I bought a pair of brand new Red Wing shoes(the best made in USA ones) in October.

I have never had problems with smelly shoes, now matter what I have worn or how long I have kept them (and some of my boots over the years have reached voting age)

For some reason that is a mystery to me, a couple of months ago, this pair of shoes suddenly began to emit this musty odor.  Almost like the odor of a stinkbug.  both shoes.

they've never been wet, not even damp (I have reserved my other already beat up shoes for such situations)

Have tried airing them in the sun and etc., but it persists.

Ideas, suggestions?


----------



## fossil (Jun 8, 2012)

I think I'd give the Odor Eater latex/charcoal insoles a try.  They don't cost much, and they just might work.  But then, I've never used them, so I'm guessing.  Failing that, I might take the question right to Red Wing.  Rick


----------



## BrotherBart (Jun 8, 2012)

I would contact customer service. I know with the American made Allen Edmonds dress shoes I so loved to wear when I was working I had a small problem and contacted them. All they wanted to know was the shipping address to send the new ones to.

http://www.redwingshoes.com/customer-service


----------



## Hogwildz (Jun 8, 2012)

Wash you feet once in a while..................


----------



## fossil (Jun 8, 2012)

Hogwildz said:


> Wash you feet once in a while..................


 
  Cut your hair once in a while...     (Sez the guy who wore a pony tail for ten years after retirement  )


----------



## pybyr (Jun 8, 2012)

BrotherBart said:


> I would contact customer service.

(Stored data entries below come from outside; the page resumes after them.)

-- ==== Sys2Proof/Machine/Wab.lean ====
section
/-!
DEFINITION. Sys2Proof/Machine/Wab.lean: acknowledgements, stranding, reissue and discarding of WAB entries, drains, the fence,
and the power-loss record (07 R132-R146).
-/
namespace Sys2Proof.Machine

/-- WAB_TARGET_ACK (07 R132, R134): the target acknowledges the oldest forward or reissue of an entry. -/
def wabTargetAck (tile id : Nat) (ok : Bool) (s : State) : State :=
  match s.maps.fwds.find? fun f => decide (f.agent = .wab tile id) && unanswered s f with
  | none => s
  | some f =>
    if !canReceive s f.out then s
    else s |> fwdEnd f (if ok then .ok 0 false else .err) |> afterRetire

/-- The link of a target takes reissues: in L0 and in RUN (07 R136). -/
def reissueOk (s : State) (lead : Nat) : Bool := linkUp s lead && linkRun s lead && !frozen s

/-- WAB_REISSUE: entries of a link that has passed through Detect since their last forward go again, in allocation order (07 R136). -/
def wabReissue (lead : Nat) (s : State) : State :=
  if !reissueOk s lead then s
  else
    let es := s.wab.ents.filter fun e => e.out == lead && e.stranded && e.det
    s.each es fun e => wabSend e.tile e.id

/-- At an epoch boundary: entries whose last forward or reissue was acknowledged with an error go again (07 R136). -/
def wabErrReissue (s : State) : State :=
  let es := s.wab.ents.filter fun e => e.err && !e.det && e.outs == 0 && e.re == 0 && reissueOk s e.out
  s.each es fun e => wabSend e.tile e.id

/-- At an epoch boundary: a binding that has had no STRANDED entry since the boundary before may post WRITE_LOSS again
(07 R135). -/
def lossRearm (s : State) : State :=
  s.each s.wab.notes fun x s =>
    let n := noteOf s x.1
    if strandedOf s x.1 ≠ 0 then setNote x.1 { n with clean := false } s
    else if n.clean then setNote x.1 { n with noted := false, clean := false } s
    else if n.noted then setNote x.1 { n with clean := true } s
    else s

/-- WAB_DISCARD (07 R137). -/
def wabDiscard (c : Ctx) (part idx : Nat) (s : State) : State :=
  if 128 ≤ part ∨ 0x40000 ≤ idx then finish c 0x24 St.badArg s
  else
    let go (e : WabE) : Bool := e.part == part && (idx == noIdx || e.bind == idx) && e.stranded && e.re == 0
    let hit := s.wab.ents.filter go
    let s := { s with wab := { s.wab with ents := s.wab.ents.filter fun e => !go e } }
    let s := s.each (hit.map (·.bind)).dedup fun b s =>
      let s := if strandedOf s b = 0 then setNote b { noteOf s b with recov := 0 } s else s
      post part 0x0006 [(20, b), (24, (hit.filter fun e => e.bind == b).length)] s
    s |> afterRetire |> complete c 0x24 St.ok hit.length 0

/-- DRAIN_COMPLETE (07 R139, R140): requests that waited for the drain go on. -/
def drainComplete (id : Nat) (s : State) : State :=
  match s.wab.drains.find? fun d => d.id == id with
  | none => s
  | some d =>
    if cutDone s d then settle { s with wab := { s.wab with drains := s.wab.drains.filter fun x => x.id != id } } else s

/-- Ticks that a warm reset or FATAL handling waits for the WAB (07 Table 7.4). -/
def wabWaitLimit : Nat := 10000

/-- Entries not yet retired or STRANDED, and DIRTY lines, that a wait still waits for: those of one tile may be left out
(12 R242, 08 R165). -/
def wabWaits (s : State) (except : Option Nat) : Bool :=
  (s.wab.ents.any fun e => !e.stranded && decide (some e.tile ≠ except)) ||
    s.home.alc.any fun a => a.dirty && decide (some a.tile ≠ except)

/-- Lines left under each binding, DIRTY lines of the ALC counted with their fill binding (08 R165). -/
def plrRows (s : State) : List (Nat × Nat × Nat) :=
  let l := (s.wab.ents.map fun e => (e.part, e.bind)) ++ (s.home.alc.filter (·.dirty)).map fun a => (a.fill, a.bind)
  l.dedup.map fun k => (k.1, k.2, l.count k)

/-- PLR_CLEAR: the power-loss record is erased (07 Table 7.10). -/
def plrClear (s : State) : State := { s with wab := { s.wab with plr := [], plrTrunc := 0, plrValid := false } }

def execPlrClear (s : State) : Ans := done s (regGate .wabM plrClear s)

end Sys2Proof.Machine
end

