/-- The drain of FATAL handling has ended (12 R242, 07 Table 7.4). -/
def fatalDrained (s : State) (f : Fatal) : Bool := f.ranOut || !wabWaits s (sourceTile f.src)

/-- FATAL_FREEZE. -/
def fatalFreeze (s : State) : State :=
  match s.flt.fatal with
  | none => s
  | some f =>
    if f.frozen.isSome || !s.mode.isUp || !fatalDrained s f then s
    else { s with
        flt := { s.flt with fatal := some { f with frozen := some s.time } }
        wab := { s.wab with wait := none } }
      |> State.say (.order 2 f.src) |> setMode .fatalHold |> dumpStart 0 f.mode f.time f.ranOut (sourceTile f.src)

def execFatalFreeze (s : State) : Ans := done s (fatalFreeze s)

/-- Two dumps to one device share bytes. -/
def Dump.meets (a b : Dump) : Bool :=
  a.lead == b.lead && a.ld == b.ld && decide (a.addr < b.addr + b.total) && decide (b.addr < a.addr + a.total)

/-- The dump is complete at its destination with its digest and signature. One in the segment is written over what the device held
there, the bytes of a binding and of an earlier dump among them (12 R244). -/
def dumpDone (s : State) : State :=
  match s.flt.dump with
  | none => s
  | some d =>
    if d.done then s
    else
      let d := { dumpFill s d with done := true }
      let segs := if d.dest = 2 then s.flt.segDumps.filter (fun x => !Dump.meets x d) ++ [d] else s.flt.segDumps
      let s := { s with
        flt := { s.flt with
          dump := some d, stagingWin := some d, segDumps := segs }
        free := s.free + (d.sects.map DumpSect.rest).sum }
      let s := s.when (decide (d.dest < 2)) (State.say (.dma d.dest d.addr d.total d.words))
      let s := s.when (d.dest == 2) (State.say (.segWrite d.lead d.ld d.addr d.total d.words))
      s |> wr .flt F.FLT_DUMP_STS_DEST d.dest |> wr .flt F.FLT_DUMP_STS_TRUNC (d.flags % 2) |> wr .flt F.FLT_DUMP_STS_DONE 1
        |> post 128 0x14 [(16, d.seq), (20, d.dest), (21, d.flags), (24, d.total)]

/-- DUMP_BUF_SET. -/
def dumpBufSet (c : Ctx) (buf len : Nat) (s : State) : State :=
  { s with mq := { s.mq with dumpBuf := tput none s.mq.dumpBuf c.ep (some (buf, len)) } } |> finish c 0x52 St.ok

def execDumpBufSet (c : Ctx) (buf len : Nat) (s : State) : Ans := done s (byCore (dumpBufSet c buf len) s)

/-- The management DMA reaches the segment: its link is in L0, and in FATAL_HOLD, where every lane is idle, the dump went there, so
that the path stayed running (12 R242). -/
def dsegReach (s : State) (d : Dump) : Bool :=
  linkUp s d.lead && (!frozen s || s.flt.dump.any fun x => x.dest == 2 && x.lead == d.lead)

/-- The dump that the segment, as it is set, holds under a number (12 R245): at its base, and where it can be read (log 152). -/
def segDump (s : State) (num : Nat) : Option Dump :=
  if rd s .flt F.FLT_DSEG_CFG_EN = 0 then none
  else s.flt.segDumps.find? fun d =>
    d.seq == num && d.lead == rd s .flt F.FLT_DSEG_CFG_LEAD && d.ld == rd s .flt F.FLT_DSEG_CFG_LD && d.addr == dsegBase s
      && decide (d.total ≤ 2 ^ (21 + rd s .flt F.FLT_DSEG_CFG_SIZE)) && dsegReach s d

/-- DUMP_FETCH (12 R245). While the drain of FATAL handling runs, the management DMA, which acts for no partition, starts nothing new:
the command waits (12 R242; log 151). -/
def dumpFetch (c : Ctx) (num buf len : Nat) (good : Bool) (s : State) : State :=
  if s.flt.fatal.any fun f => f.frozen.isNone then s
  else match segDump s num with
  | none => finish c 0x53 St.noEntry s
  | some d =>
    if !good || !mgUp s c.ep then finish c 0x53 St.dmaErr s
    else
      let n := min len d.total
      s |> State.say (.dma c.ep buf n (d.words.take ((n + 3) / 4))) |> complete c 0x53 St.ok n 0

def execDumpFetch (c : Ctx) (num buf len : Nat) (good : Bool) (s : State) : Ans := done s (byCore (dumpFetch c num buf len good) s)

/-- The range of the dump segment overlaps the target range of a valid binding (12 R244). -/
def dsegOverlaps (s : State) (lead ld size : Nat) : Bool :=
  let lo := dsegBase s
  s.maps.binds.any fun e =>
    e.2.valid && (e.2.kind == 0 || e.2.kind == 2) && e.2.out == lead && e.2.ld == ld &&
      decide (e.2.dpaBase < lo + 2 ^ (21 + size)) && decide (lo < e.2.dpaBase + e.2.bytes)

/-- A write of FLT_DSEG_CFG. -/
def dsegWrite (v m : Nat) (s : State) : State :=
  let g (f : Fld) : Nat := f.merge (rd s .flt f) v m
  let size := F.FLT_DSEG_CFG_SIZE.clamp (g F.FLT_DSEG_CFG_SIZE)
  if g F.FLT_DSEG_CFG_EN = 1 ∧ dsegOverlaps s (g F.FLT_DSEG_CFG_LEAD) (g F.FLT_DSEG_CFG_LD) size then reject .flt s
  else putReg .flt F.FLT_DSEG_CFG_EN.off v m s

def execFltDsegCfgWrite (v : Word) (s : State) : Ans := done s (regGate .flt (dsegWrite v.toNat allBits) s)

/-! ### Watchdogs and takeover (12 R237, R238) -/

def coreOf (s : State) (c : Nat) : Core1 := tget Core1.reset s.flt.cores c
def setCore (c : Nat) (x : Core1) (s : State) : State := { s with flt := { s.flt with cores := tput Core1.reset s.flt.cores c x } }

/-- A core that boots under a live activation does not feed: the standby in step 3, the former active core in step 5. -/
def coreBoots (s : State) (c : Nat) : Bool := s.flt.fw.isSome && c != s.flt.active

/-- Code of an SPDM ERROR: Busy (DSP0274; log 42). -/
def spdmBusy : Nat := 0x03

/-- Every SPDM connection returns to the state before GET_VERSION; 4: a later request is answered RequestResynch (16
R313); a request being processed is answered Busy. -/
def spdmResync (s : State) : State :=
  let s := s.each ((List.range 2).filter fun ep => (tget none s.sec.spdmProc ep).isSome) fun ep =>
    State.say (.spdm ep 0x7F [spdmBusy])
  { s with sec := { s.sec with spdm := tput 0 (tput 0 s.sec.spdm 0 4) 1 4, spdmProc := [] } }

/-- Another core becomes active and feeds: reason 0 core lost, 1 firmware activation. -/
def takeOver (core reason : Nat) (s : State) : State :=
  let s := setCore core { coreOf s core with fed := s.tick } s
  { s with flt := { s.flt with active := core, takeover := false, wdogFed := s.tick, wdogOut := false } }
    |> bump .flt F.FLT_MC_STS_TAKEOVERS |> spdmResync |> post 128 0x12 [(16, core), (17, reason)]

/-- End FW_ACTIVATE with an outcome: LAST 1 OK, 2 AUTH_FAIL, 3 REFUSED. -/
def fwEnd (last status r0 : Nat) (c : Ctx) (s : State) : State :=
  { s with flt := { s.flt with fw := none } } |> wr .flt F.FLT_FW_STS_STEP 0 |> wr .flt F.FLT_FW_STS_LAST last
    |> complete c 0x51 status r0 0
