/-! ### The curve (15 R289, R290) -/

/-- The staged curve: enabled, I_TRIP, T in µs. -/
def stagedPoint (s : State) (en i e m : Fld) : Bool × Nat × Nat := (rdb s .pwr en, rd s .pwr i, rd s .pwr m * 2 ^ rd s .pwr e)

def stagedCurve (s : State) : List (Bool × Nat × Nat) :=
  [stagedPoint s F.PWR_CURVE0_EN F.PWR_CURVE0_I_TRIP F.PWR_CURVE0_T_EXP F.PWR_CURVE0_T_MAN,
   stagedPoint s F.PWR_CURVE1_EN F.PWR_CURVE1_I_TRIP F.PWR_CURVE1_T_EXP F.PWR_CURVE1_T_MAN,
   stagedPoint s F.PWR_CURVE2_EN F.PWR_CURVE2_I_TRIP F.PWR_CURVE2_T_EXP F.PWR_CURVE2_T_MAN,
   stagedPoint s F.PWR_CURVE3_EN F.PWR_CURVE3_I_TRIP F.PWR_CURVE3_T_EXP F.PWR_CURVE3_T_MAN,
   stagedPoint s F.PWR_CURVE4_EN F.PWR_CURVE4_I_TRIP F.PWR_CURVE4_T_EXP F.PWR_CURVE4_T_MAN,
   stagedPoint s F.PWR_CURVE5_EN F.PWR_CURVE5_I_TRIP F.PWR_CURVE5_T_EXP F.PWR_CURVE5_T_MAN,
   stagedPoint s F.PWR_CURVE6_EN F.PWR_CURVE6_I_TRIP F.PWR_CURVE6_T_EXP F.PWR_CURVE6_T_MAN,
   stagedPoint s F.PWR_CURVE7_EN F.PWR_CURVE7_I_TRIP F.PWR_CURVE7_T_EXP F.PWR_CURVE7_T_MAN]

/-- I_TRIP rises and T falls strictly from each point to the next. -/
def curveRises : List (Bool × Nat × Nat) → Bool
  | a :: b :: t => decide (a.2.1 < b.2.1) && decide (b.2.2 < a.2.2) && curveRises (b :: t)
  | _ => true

/-- The conditions of R290. -/
def curveOk (c : List (Bool × Nat × Nat)) : Bool :=
  let e := c.filter (·.1)
  !e.isEmpty && (e.all fun p => decide (501 ≤ p.2.1) && decide (p.2.1 ≤ 999)) && curveRises e

/-- An accepted curve takes effect at the next refill-slot boundary; a commit in the tick of one waits for the following. -/
def curveBoundary (s : State) : State :=
  match s.pwr.curveNew with
  | some (t, c) => if t = s.time then s else setPwr { s.pwr with curve := c, curveNew := none } s
  | none => s

/-- A write of COMMIT: a curve that is due in this tick takes effect first. -/
def curveCommit (s : State) : State :=
  let c := stagedCurve s
  if curveOk c then
    let s := if slotDue s then curveBoundary s else s
    setPwr { s.pwr with curveNew := some (s.time, c) } s
  else s |> reject .pwr |> wr .pwr F.PWR_CURVE_CTL_CURVE_ERR 1

def execCurveCommit (s : State) : Ans := done s (curveCommit s)

/-! ### Self-test and measurement (15 R287, R291) -/

/-- A write of SELFTEST. -/
def selftest (s : State) : State :=
  if s.mode ≠ .maintenance then reject .pwr s
  else if s.pwr.stTest then noteAgain .pwr F.PWR_BRK_CTL_SELFTEST s
  else setPwr { s.pwr with stTest := true, stFrom := s.tick } s

def execSelftest (s : State) : Ans := done s (selftest s)

/-- The main path is faulted: the curve goes to the ADC and the source is raised. Its check must pass for 1 s from here. -/
def measFault (s : State) : State := s |> setPwr { s.pwr with measFb := true, sameFor := 0 } |> raise 0x09 none none

/-- A self-test ends. -/
def selftestEnd (failed : Bool) (s : State) : State :=
  let s := setPwr { s.pwr with stTest := false, stFail := failed } s
  (s.when failed measFault).when (againNow s .pwr F.PWR_BRK_CTL_SELFTEST) selftest

/-- Ticks of a self-test, 50 µs. -/
def selftestTicks : Nat := 5000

I know with the American made Allen Edmonds dress shoes I so loved to wear when I was working I had a small problem and contacted them. All they wanted to know was the shipping address to send the new ones to.
> 
> http://www.redwingshoes.com/customer-service


 
Makes sense.  Thanks.  My favorite pair of boots are a pair of US made RedWings that I received as a hand-me down from a relative when the boots were already 5+/- years old, and I've had them for something like 6 years now.  Soles are still good and they're the most comfortable shoes I have ever worn.  They wear like iron, have good traction even though they don't have lugged soles, and are as comfy as slippers.


----------



## Hogwildz (Jun 8, 2012)

fossil said:


> Cut your hair once in a while...   (Sez the guy who wore a pony tail for ten years after retirement )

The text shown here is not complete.